TRY IT: Your job is to copy the data that follows exactly, every line included.

DATA TO USE:
/-- mlatch (R200). -/
def execMlatch (g : Guard) (ty : Ty) (bbuf : Bool) (brow : BitVec 11) (btr : Bool) (s : State) :=
  mPlain g (.mlatch ty bbuf brow.toNat btr) s
/-- mzero (R201). -/
def execMzero (g : Guard) (act : BitVec 4) (s : State) := mPlain g (.mzero act.toNat) s
/-- mtcopy (R201). -/
def execMtcopy (g : Guard) (act src : BitVec 4) (s : State) := mPlain g (.mtcopy act.toNat src.toNat) s
/-- mtadd (R201). -/
def execMtadd (g : Guard) (ty : Ty) (act src : BitVec 4) (s : State) := mPlain g (.mtadd ty act.toNat src.toNat) s
/-- mtscale (R201). -/
def execMtscale (g : Guard) (_ty : Ty) (act : BitVec 4) (tfill : BitVec 16) (s : State) :=
  mPlain g (.mtscale act.toNat tfill) s
/-- mtout (R202). -/
def execMtout (g : Guard) (ty : Ty) (act : BitVec 4) (mm1 : BitVec 7) (rows : SpRows) (s : State) :
    Host.Outcome State Fault Refusal :=
  mWord g true (fun c _ => bankProt c rows.bank) (fun _ _ => { op := .mtout ty act.toNat (rowsOf mm1) rows }) id 1 s

/-- An order entry that is no compute word. -/
def mEntryWord (g : Guard) (op : MOp) (extra : Ctx → Ctx) (s : State) : Host.Outcome State Fault Refusal :=
  mWord g false (fun _ _ => none) (fun _ _ => { op := op }) extra 1 s

/-- mrnd (R93, R203). -/
def execMrnd (g : Guard) (mode : RMode) (s : State) := mEntryWord g .mrnd (fun c => { c with mmode := mode }) s
/-- mlease opens the lease flag at issue (R191). -/
def execMlease (g : Guard) (s : State) := mEntryWord g .mlease (fun c => { c with leaseOpen := true }) s
/-- mfree closes the lease flag at issue (R191). -/
def execMfree (g : Guard) (s : State) := mEntryWord g .mfree (fun c => { c with leaseOpen := false }) s

/-- mwait holds E until every entry has completed or been applied (R204). -/
def execMwait (g : Guard) (s : State) : Host.Outcome State Fault Refusal :=
  word [.e] g [] (fun s => s.advance 24)
    (fun s => if s.myCtx.mxOut ≠ 0 then s.block (.wait .array) else s.advance 24) s

/-! The array. -/


/-- The array of a cluster takes steps. -/
def State.mxaOn (s : State) (cl : Nat) : Bool :=
  decide (cl < 32) && s.islandOn (mxaIsland cl) && !(s.cluster cl).mxa.frozen && !s.inReset

/-- The active context of a core takes part in its array's work: the core is not exchanging its banks, and its island takes
cycles (R351, R355). -/
def State.ordersOn (s : State) (k : Nat) : Bool :=
  (s.core k).swapEnd.isNone && decide ((s.act k).st ≠ .empty) && s.islandOn (coreIsland k)

/-- The B-store of a cluster can be read: its periphery, in the copy engine's island, and the half of the SRAM die take cycles (R16,
R20, notes/assumptions/113.md). -/
def State.bstoreOn (s : State) (cl : Nat) : Bool := s.islandOn (cpeIsland cl) && s.islandOn (sramIsland cl)

/-- The word loads a latch buffer from the B-store (R197, R200). -/
def readsB (e : MEntry) : Bool :=
  match e.op with
  | .mma m => m.bld
  | .mlatch .. => true
  | _ => false

/-- The head of a context's order is a compute word. -/
def headComputes (c : Ctx) : Bool :=
  match c.order with
  | e :: _ => isCompute e
  | [] => false

/-- The lease state at the end of a term (R190). -/
def afterTerm (c : Ctx) : Ctx := { c with lease := if headComputes c then .requested else .parked, endTerm := false }

/-- The array holds no term any more. -/
def State.dropTerm (s : State) (cl : Nat) : State := s.updCluster cl (fun c => { c with mxa := { c.mxa with holder := none, idle := 0 } })

/-- The array of a cluster runs a word of the context. -/
def State.runsWord (s : State) (k : Nat) : Bool :=
  match (s.cluster (clusterOf k)).mxa.run with
  | some r => decide (r.core = k) && decide (r.oid = (s.act k).oid)
  | none => false

/-- The head entry leaves the order. -/
def popOrder (c : Ctx) : Ctx := { c with order := c.order.drop 1, mxOut := c.mxOut - 1 }

/-- MLEASE at the head (R190, R191). -/
def State.mleaseHead (s : State) (k : Nat) : State :=
  let s := s.updAct k popOrder
  match (s.act k).lease with
  | .closed => s.updAct k (fun c => { c with lease := .parked, termCount := 0 })
  | .held =>
    if s.runsWord k then s.updAct k (fun c => { c with endTerm := true })
    else (s.updAct k afterTerm).dropTerm (clusterOf k)
  | _ => s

ANSWER FOR THIS EXERCISE:
/-- mlatch (R200). -/
def execMlatch (g : Guard) (ty : Ty) (bbuf : Bool) (brow : BitVec 11) (btr : Bool) (s : State) :=
  mPlain g (.mlatch ty bbuf brow.toNat btr) s
/-- mzero (R201). -/
def execMzero (g : Guard) (act : BitVec 4) (s : State) := mPlain g (.mzero act.toNat) s
/-- mtcopy (R201). -/
def execMtcopy (g : Guard) (act src : BitVec 4) (s : State) := mPlain g (.mtcopy act.toNat src.toNat) s
/-- mtadd (R201). -/
def execMtadd (g : Guard) (ty : Ty) (act src : BitVec 4) (s : State) := mPlain g (.mtadd ty act.toNat src.toNat) s
/-- mtscale (R201). -/
def execMtscale (g : Guard) (_ty : Ty) (act : BitVec 4) (tfill : BitVec 16) (s : State) :=
  mPlain g (.mtscale act.toNat tfill) s
/-- mtout (R202). -/
def execMtout (g : Guard) (ty : Ty) (act : BitVec 4) (mm1 : BitVec 7) (rows : SpRows) (s : State) :
    Host.Outcome State Fault Refusal :=
  mWord g true (fun c _ => bankProt c rows.bank) (fun _ _ => { op := .mtout ty act.toNat (rowsOf mm1) rows }) id 1 s

/-- An order entry that is no compute word. -/
def mEntryWord (g : Guard) (op : MOp) (extra : Ctx → Ctx) (s : State) : Host.Outcome State Fault Refusal :=
  mWord g false (fun _ _ => none) (fun _ _ => { op := op }) extra 1 s

/-- mrnd (R93, R203). -/
def execMrnd (g : Guard) (mode : RMode) (s : State) := mEntryWord g .mrnd (fun c => { c with mmode := mode }) s
/-- mlease opens the lease flag at issue (R191). -/
def execMlease (g : Guard) (s : State) := mEntryWord g .mlease (fun c => { c with leaseOpen := true }) s
/-- mfree closes the lease flag at issue (R191). -/
def execMfree (g : Guard) (s : State) := mEntryWord g .mfree (fun c => { c with leaseOpen := false }) s

/-- mwait holds E until every entry has completed or been applied (R204). -/
def execMwait (g : Guard) (s : State) : Host.Outcome State Fault Refusal :=
  word [.e] g [] (fun s => s.advance 24)
    (fun s => if s.myCtx.mxOut ≠ 0 then s.block (.wait .array) else s.advance 24) s

/-! The array. -/


/-- The array of a cluster takes steps. -/
def State.mxaOn (s : State) (cl : Nat) : Bool :=
  decide (cl < 32) && s.islandOn (mxaIsland cl) && !(s.cluster cl).mxa.frozen && !s.inReset

/-- The active context of a core takes part in its array's work: the core is not exchanging its banks, and its island takes
cycles (R351, R355). -/
def State.ordersOn (s : State) (k : Nat) : Bool :=
  (s.core k).swapEnd.isNone && decide ((s.act k).st ≠ .empty) && s.islandOn (coreIsland k)

/-- The B-store of a cluster can be read: its periphery, in the copy engine's island, and the half of the SRAM die take cycles (R16,
R20, notes/assumptions/113.md). -/
def State.bstoreOn (s : State) (cl : Nat) : Bool := s.islandOn (cpeIsland cl) && s.islandOn (sramIsland cl)

/-- The word loads a latch buffer from the B-store (R197, R200). -/
def readsB (e : MEntry) : Bool :=
  match e.op with
  | .mma m => m.bld
  | .mlatch .. => true
  | _ => false

/-- The head of a context's order is a compute word. -/
def headComputes (c : Ctx) : Bool :=
  match c.order with
  | e :: _ => isCompute e
  | [] => false

/-- The lease state at the end of a term (R190). -/
def afterTerm (c : Ctx) : Ctx := { c with lease := if headComputes c then .requested else .parked, endTerm := false }

/-- The array holds no term any more. -/
def State.dropTerm (s : State) (cl : Nat) : State := s.updCluster cl (fun c => { c with mxa := { c.mxa with holder := none, idle := 0 } })

/-- The array of a cluster runs a word of the context. -/
def State.runsWord (s : State) (k : Nat) : Bool :=
  match (s.cluster (clusterOf k)).mxa.run with
  | some r => decide (r.core = k) && decide (r.oid = (s.act k).oid)
  | none => false

/-- The head entry leaves the order. -/
def popOrder (c : Ctx) : Ctx := { c with order := c.order.drop 1, mxOut := c.mxOut - 1 }

/-- MLEASE at the head (R190, R191). -/
def State.mleaseHead (s : State) (k : Nat) : State :=
  let s := s.updAct k popOrder
  match (s.act k).lease with
  | .closed => s.updAct k (fun c => { c with lease := .parked, termCount := 0 })
  | .held =>
    if s.runsWord k then s.updAct k (fun c => { c with endTerm := true })
    else (s.updAct k afterTerm).dropTerm (clusterOf k)
  | _ => s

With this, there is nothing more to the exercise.